DIRECTIONS: Nothing but the line with "State := Sys2Proof.Machine.State, Fault" and the lines after it, through the end of the records below, is to be repeated, exactly as it is.

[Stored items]
Content starts
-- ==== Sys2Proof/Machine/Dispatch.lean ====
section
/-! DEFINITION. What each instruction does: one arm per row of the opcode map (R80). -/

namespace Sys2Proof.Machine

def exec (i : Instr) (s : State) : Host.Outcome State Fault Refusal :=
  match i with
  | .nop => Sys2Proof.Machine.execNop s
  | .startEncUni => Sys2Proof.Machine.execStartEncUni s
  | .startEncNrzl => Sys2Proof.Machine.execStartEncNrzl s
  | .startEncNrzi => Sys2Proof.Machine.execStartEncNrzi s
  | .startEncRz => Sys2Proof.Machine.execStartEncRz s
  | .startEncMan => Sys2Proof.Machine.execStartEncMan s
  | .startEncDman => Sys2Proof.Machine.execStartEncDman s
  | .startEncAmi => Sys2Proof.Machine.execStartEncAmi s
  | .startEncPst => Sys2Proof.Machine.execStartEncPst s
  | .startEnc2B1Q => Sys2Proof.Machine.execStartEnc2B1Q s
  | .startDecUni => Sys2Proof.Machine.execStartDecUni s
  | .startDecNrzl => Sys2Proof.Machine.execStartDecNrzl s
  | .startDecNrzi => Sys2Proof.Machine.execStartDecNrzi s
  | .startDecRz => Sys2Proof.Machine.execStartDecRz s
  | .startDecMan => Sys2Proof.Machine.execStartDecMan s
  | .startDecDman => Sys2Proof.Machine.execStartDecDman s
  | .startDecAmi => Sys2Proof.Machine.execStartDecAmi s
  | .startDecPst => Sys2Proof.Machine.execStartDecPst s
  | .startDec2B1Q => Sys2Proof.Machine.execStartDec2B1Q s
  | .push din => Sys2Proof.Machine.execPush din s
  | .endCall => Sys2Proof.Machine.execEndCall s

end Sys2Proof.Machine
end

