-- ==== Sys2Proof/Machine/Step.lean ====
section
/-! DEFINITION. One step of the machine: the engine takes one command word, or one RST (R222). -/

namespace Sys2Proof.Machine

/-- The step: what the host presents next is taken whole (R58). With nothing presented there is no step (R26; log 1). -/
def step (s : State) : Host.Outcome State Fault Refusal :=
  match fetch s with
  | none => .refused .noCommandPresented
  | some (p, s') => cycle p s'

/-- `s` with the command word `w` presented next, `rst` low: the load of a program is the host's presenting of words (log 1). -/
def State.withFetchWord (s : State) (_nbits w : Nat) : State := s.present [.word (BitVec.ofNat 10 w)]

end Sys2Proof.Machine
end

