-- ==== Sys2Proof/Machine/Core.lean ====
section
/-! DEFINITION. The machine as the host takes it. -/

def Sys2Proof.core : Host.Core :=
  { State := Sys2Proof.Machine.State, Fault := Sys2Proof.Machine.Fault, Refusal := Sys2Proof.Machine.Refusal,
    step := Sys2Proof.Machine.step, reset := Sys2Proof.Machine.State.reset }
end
Content ends
WORKED SOLUTION:
  { State := Sys2Proof.Machine.State, Fault := Sys2Proof.Machine.Fault, Refusal := Sys2Proof.Machine.Refusal,
    step := Sys2Proof.Machine.step, reset := Sys2Proof.Machine.State.reset }
end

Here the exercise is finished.